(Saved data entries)
════
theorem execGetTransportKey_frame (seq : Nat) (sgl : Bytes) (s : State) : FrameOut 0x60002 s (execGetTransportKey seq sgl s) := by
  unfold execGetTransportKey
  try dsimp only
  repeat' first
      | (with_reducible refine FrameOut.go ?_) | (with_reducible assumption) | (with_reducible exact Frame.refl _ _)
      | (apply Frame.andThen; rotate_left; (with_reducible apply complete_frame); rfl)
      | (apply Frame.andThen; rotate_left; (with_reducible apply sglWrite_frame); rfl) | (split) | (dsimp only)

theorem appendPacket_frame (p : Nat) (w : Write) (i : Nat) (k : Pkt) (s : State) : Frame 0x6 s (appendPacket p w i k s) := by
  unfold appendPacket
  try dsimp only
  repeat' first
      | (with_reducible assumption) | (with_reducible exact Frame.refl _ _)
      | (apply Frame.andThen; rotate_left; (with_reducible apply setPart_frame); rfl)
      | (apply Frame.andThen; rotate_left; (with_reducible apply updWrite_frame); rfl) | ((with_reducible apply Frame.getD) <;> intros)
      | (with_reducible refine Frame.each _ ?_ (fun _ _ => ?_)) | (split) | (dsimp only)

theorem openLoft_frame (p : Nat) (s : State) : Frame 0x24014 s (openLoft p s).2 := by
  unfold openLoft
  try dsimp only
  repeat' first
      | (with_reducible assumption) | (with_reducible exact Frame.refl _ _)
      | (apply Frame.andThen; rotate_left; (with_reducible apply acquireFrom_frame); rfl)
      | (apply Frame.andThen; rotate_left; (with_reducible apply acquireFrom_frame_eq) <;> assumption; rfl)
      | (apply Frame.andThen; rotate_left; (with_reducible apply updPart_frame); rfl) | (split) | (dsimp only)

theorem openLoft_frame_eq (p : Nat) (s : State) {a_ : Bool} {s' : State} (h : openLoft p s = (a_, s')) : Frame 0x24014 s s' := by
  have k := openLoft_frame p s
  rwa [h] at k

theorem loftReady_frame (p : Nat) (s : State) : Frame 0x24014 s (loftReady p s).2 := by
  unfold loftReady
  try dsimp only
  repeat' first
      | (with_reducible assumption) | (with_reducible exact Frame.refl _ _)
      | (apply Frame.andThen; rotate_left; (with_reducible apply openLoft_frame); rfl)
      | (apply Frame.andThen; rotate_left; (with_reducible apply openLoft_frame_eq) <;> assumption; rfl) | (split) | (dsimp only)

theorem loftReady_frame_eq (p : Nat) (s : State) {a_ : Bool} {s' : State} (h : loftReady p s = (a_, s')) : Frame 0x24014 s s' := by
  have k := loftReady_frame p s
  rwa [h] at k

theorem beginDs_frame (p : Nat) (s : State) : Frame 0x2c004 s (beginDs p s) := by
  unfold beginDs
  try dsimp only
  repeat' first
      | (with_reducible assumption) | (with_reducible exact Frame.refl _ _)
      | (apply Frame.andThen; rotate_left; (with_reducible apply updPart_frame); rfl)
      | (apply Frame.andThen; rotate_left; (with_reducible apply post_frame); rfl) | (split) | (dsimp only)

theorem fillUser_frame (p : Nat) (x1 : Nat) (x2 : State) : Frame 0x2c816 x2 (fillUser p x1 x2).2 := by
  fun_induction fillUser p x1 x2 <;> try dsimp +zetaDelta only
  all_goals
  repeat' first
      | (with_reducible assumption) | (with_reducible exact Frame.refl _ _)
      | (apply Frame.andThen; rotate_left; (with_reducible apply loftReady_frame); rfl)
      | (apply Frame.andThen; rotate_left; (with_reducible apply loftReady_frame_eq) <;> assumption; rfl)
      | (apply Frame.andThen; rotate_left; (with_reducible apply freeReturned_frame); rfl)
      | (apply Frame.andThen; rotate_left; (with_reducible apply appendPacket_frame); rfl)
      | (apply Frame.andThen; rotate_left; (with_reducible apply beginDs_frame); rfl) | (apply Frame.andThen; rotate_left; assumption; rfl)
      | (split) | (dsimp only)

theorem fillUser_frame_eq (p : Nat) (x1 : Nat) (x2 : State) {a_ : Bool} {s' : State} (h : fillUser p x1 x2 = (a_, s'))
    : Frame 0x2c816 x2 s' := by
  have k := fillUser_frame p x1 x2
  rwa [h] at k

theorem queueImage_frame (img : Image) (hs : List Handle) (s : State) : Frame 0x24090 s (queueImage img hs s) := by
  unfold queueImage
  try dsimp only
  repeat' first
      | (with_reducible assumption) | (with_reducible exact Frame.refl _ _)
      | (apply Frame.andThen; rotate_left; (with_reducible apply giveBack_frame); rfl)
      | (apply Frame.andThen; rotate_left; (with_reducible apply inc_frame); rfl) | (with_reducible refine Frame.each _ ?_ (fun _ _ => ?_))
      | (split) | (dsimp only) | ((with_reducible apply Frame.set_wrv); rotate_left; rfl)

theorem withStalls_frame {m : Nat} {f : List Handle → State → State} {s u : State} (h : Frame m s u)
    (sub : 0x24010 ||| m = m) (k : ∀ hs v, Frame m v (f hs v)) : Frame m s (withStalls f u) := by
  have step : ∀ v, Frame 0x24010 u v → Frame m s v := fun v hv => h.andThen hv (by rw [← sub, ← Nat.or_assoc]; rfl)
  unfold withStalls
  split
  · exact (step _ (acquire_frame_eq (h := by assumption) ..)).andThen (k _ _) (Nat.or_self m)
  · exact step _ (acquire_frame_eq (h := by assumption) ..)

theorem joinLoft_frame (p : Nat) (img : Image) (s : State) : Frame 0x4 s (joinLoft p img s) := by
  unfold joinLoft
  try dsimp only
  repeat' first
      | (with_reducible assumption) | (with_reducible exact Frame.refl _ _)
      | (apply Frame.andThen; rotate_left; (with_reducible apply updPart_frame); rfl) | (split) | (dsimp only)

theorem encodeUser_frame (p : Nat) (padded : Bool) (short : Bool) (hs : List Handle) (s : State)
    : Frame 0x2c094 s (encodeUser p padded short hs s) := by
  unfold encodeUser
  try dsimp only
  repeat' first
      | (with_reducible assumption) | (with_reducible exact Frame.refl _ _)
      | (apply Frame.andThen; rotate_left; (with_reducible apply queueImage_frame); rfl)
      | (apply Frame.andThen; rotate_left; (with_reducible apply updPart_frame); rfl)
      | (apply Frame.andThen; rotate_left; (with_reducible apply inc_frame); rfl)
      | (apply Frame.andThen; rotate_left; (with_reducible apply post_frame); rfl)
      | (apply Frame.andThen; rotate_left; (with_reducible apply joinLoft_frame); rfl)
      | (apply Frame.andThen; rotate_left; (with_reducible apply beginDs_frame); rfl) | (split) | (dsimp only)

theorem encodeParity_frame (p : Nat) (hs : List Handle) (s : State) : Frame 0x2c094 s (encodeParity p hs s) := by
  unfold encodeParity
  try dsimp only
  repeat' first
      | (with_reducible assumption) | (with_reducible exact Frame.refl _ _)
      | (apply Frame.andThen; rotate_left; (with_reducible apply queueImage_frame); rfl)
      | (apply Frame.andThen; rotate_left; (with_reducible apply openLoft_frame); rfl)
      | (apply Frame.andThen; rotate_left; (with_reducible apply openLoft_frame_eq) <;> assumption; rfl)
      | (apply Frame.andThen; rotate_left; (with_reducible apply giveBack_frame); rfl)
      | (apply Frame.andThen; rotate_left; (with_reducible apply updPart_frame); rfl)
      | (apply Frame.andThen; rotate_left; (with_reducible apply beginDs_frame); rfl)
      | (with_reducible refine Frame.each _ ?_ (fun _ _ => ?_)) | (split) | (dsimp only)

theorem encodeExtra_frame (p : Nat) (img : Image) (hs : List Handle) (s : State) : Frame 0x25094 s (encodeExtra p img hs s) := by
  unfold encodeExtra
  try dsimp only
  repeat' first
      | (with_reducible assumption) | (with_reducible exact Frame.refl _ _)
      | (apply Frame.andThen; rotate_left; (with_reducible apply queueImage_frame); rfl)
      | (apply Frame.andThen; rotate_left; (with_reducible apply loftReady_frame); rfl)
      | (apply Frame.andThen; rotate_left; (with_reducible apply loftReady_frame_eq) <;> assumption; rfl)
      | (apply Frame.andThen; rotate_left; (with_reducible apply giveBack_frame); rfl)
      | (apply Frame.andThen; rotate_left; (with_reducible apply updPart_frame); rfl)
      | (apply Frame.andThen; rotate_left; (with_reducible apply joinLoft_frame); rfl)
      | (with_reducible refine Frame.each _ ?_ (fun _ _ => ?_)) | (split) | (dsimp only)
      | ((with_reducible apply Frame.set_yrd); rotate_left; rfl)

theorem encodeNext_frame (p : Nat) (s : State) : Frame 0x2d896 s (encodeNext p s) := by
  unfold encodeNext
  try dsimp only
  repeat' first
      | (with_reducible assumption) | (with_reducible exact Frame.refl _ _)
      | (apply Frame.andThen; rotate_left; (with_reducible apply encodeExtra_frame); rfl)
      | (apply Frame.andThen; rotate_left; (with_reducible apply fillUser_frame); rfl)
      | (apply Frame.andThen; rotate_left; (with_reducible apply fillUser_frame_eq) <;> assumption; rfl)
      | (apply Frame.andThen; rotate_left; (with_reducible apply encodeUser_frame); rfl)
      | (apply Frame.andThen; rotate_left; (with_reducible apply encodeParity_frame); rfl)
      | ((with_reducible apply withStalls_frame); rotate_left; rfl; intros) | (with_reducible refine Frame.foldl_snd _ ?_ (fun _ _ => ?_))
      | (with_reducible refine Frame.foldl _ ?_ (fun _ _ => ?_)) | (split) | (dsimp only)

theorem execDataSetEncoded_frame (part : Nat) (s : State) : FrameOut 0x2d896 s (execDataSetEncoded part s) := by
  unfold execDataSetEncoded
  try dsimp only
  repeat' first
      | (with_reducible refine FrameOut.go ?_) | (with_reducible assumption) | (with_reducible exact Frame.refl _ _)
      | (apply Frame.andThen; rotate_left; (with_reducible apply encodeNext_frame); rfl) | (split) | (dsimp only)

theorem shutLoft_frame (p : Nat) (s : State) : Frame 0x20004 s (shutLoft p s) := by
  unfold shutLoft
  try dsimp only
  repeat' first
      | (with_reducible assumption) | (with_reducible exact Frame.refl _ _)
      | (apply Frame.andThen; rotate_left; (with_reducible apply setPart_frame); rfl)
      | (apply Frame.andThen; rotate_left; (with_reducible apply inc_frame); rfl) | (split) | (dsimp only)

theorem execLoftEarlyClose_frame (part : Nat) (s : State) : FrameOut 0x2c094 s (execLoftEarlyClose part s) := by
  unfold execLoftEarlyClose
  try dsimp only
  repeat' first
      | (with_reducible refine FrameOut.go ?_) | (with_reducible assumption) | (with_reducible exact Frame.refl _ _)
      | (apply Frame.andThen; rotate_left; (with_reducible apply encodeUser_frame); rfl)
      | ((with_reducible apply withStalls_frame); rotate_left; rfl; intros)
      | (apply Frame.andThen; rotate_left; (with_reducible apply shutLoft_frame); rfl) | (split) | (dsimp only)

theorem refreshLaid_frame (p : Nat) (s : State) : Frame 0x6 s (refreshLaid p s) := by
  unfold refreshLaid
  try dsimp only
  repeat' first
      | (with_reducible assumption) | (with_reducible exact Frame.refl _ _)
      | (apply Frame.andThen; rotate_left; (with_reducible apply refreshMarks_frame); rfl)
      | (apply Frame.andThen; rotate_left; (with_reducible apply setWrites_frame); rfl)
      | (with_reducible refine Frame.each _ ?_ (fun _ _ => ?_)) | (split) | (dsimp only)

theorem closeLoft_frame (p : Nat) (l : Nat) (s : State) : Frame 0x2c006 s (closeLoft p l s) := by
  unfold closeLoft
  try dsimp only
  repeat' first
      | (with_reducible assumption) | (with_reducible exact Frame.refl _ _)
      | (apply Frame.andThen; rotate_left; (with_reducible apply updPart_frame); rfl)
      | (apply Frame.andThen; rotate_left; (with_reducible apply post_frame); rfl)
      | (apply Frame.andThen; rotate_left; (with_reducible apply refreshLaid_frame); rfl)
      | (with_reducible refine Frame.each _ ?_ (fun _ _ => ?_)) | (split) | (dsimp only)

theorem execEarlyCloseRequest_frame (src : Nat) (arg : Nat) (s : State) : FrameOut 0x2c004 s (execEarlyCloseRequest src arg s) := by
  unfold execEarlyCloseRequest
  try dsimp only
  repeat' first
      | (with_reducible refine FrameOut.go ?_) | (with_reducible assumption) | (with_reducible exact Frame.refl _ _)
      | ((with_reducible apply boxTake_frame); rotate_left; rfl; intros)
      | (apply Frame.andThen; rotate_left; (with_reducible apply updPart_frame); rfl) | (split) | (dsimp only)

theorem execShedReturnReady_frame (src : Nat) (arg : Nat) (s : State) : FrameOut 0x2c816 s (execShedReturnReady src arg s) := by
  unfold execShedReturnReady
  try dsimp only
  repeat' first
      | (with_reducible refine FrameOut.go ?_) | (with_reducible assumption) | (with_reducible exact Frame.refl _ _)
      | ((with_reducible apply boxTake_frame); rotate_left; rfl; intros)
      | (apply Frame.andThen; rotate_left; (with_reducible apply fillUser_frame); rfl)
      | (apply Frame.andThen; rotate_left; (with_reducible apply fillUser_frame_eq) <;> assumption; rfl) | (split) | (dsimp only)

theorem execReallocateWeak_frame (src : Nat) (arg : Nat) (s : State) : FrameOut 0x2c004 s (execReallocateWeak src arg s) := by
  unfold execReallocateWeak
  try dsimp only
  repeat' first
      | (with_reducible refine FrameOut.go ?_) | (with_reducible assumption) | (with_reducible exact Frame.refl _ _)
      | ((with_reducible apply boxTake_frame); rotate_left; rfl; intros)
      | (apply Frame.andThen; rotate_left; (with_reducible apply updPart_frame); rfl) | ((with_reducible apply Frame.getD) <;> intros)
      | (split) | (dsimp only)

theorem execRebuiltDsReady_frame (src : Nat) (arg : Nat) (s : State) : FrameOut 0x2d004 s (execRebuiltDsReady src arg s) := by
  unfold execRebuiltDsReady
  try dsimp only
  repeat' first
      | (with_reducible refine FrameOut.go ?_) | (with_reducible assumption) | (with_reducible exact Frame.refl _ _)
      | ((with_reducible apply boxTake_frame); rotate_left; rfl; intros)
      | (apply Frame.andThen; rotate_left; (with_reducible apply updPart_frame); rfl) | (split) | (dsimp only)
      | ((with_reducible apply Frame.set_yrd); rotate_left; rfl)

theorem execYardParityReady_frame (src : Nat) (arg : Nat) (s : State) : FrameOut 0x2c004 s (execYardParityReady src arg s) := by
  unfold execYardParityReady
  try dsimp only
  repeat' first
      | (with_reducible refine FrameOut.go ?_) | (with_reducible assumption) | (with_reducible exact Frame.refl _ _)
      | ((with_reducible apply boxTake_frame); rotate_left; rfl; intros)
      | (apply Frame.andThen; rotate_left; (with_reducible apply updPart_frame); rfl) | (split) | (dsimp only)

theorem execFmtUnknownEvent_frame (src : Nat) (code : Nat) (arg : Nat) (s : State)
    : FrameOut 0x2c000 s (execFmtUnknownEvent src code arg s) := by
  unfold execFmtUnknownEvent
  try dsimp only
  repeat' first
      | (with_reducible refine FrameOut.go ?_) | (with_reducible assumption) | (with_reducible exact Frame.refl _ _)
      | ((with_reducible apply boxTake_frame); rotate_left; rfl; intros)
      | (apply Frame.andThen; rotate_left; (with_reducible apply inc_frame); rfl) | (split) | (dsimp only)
════
● **Exercise details**
Reproduce, word for word and in full, only the lines above that start at the line with "acquireFrom_frame_eq) <;> assumption; rfl)" and run through the line with "post_frame); rfl) | (split) | (dsimp only)", both ends included.

● **Result below**
      | (apply Frame.andThen; rotate_left; (with_reducible apply acquireFrom_frame_eq) <;> assumption; rfl)
      | (apply Frame.andThen; rotate_left; (with_reducible apply updPart_frame); rfl) | (split) | (dsimp only)

theorem openLoft_frame_eq (p : Nat) (s : State) {a_ : Bool} {s' : State} (h : openLoft p s = (a_, s')) : Frame 0x24014 s s' := by
  have k := openLoft_frame p s
  rwa [h] at k

theorem loftReady_frame (p : Nat) (s : State) : Frame 0x24014 s (loftReady p s).2 := by
  unfold loftReady
  try dsimp only
  repeat' first
      | (with_reducible assumption) | (with_reducible exact Frame.refl _ _)
      | (apply Frame.andThen; rotate_left; (with_reducible apply openLoft_frame); rfl)
      | (apply Frame.andThen; rotate_left; (with_reducible apply openLoft_frame_eq) <;> assumption; rfl) | (split) | (dsimp only)

theorem loftReady_frame_eq (p : Nat) (s : State) {a_ : Bool} {s' : State} (h : loftReady p s = (a_, s')) : Frame 0x24014 s s' := by
  have k := loftReady_frame p s
  rwa [h] at k

theorem beginDs_frame (p : Nat) (s : State) : Frame 0x2c004 s (beginDs p s) := by
  unfold beginDs
  try dsimp only
  repeat' first
      | (with_reducible assumption) | (with_reducible exact Frame.refl _ _)
      | (apply Frame.andThen; rotate_left; (with_reducible apply updPart_frame); rfl)
      | (apply Frame.andThen; rotate_left; (with_reducible apply post_frame); rfl) | (split) | (dsimp only)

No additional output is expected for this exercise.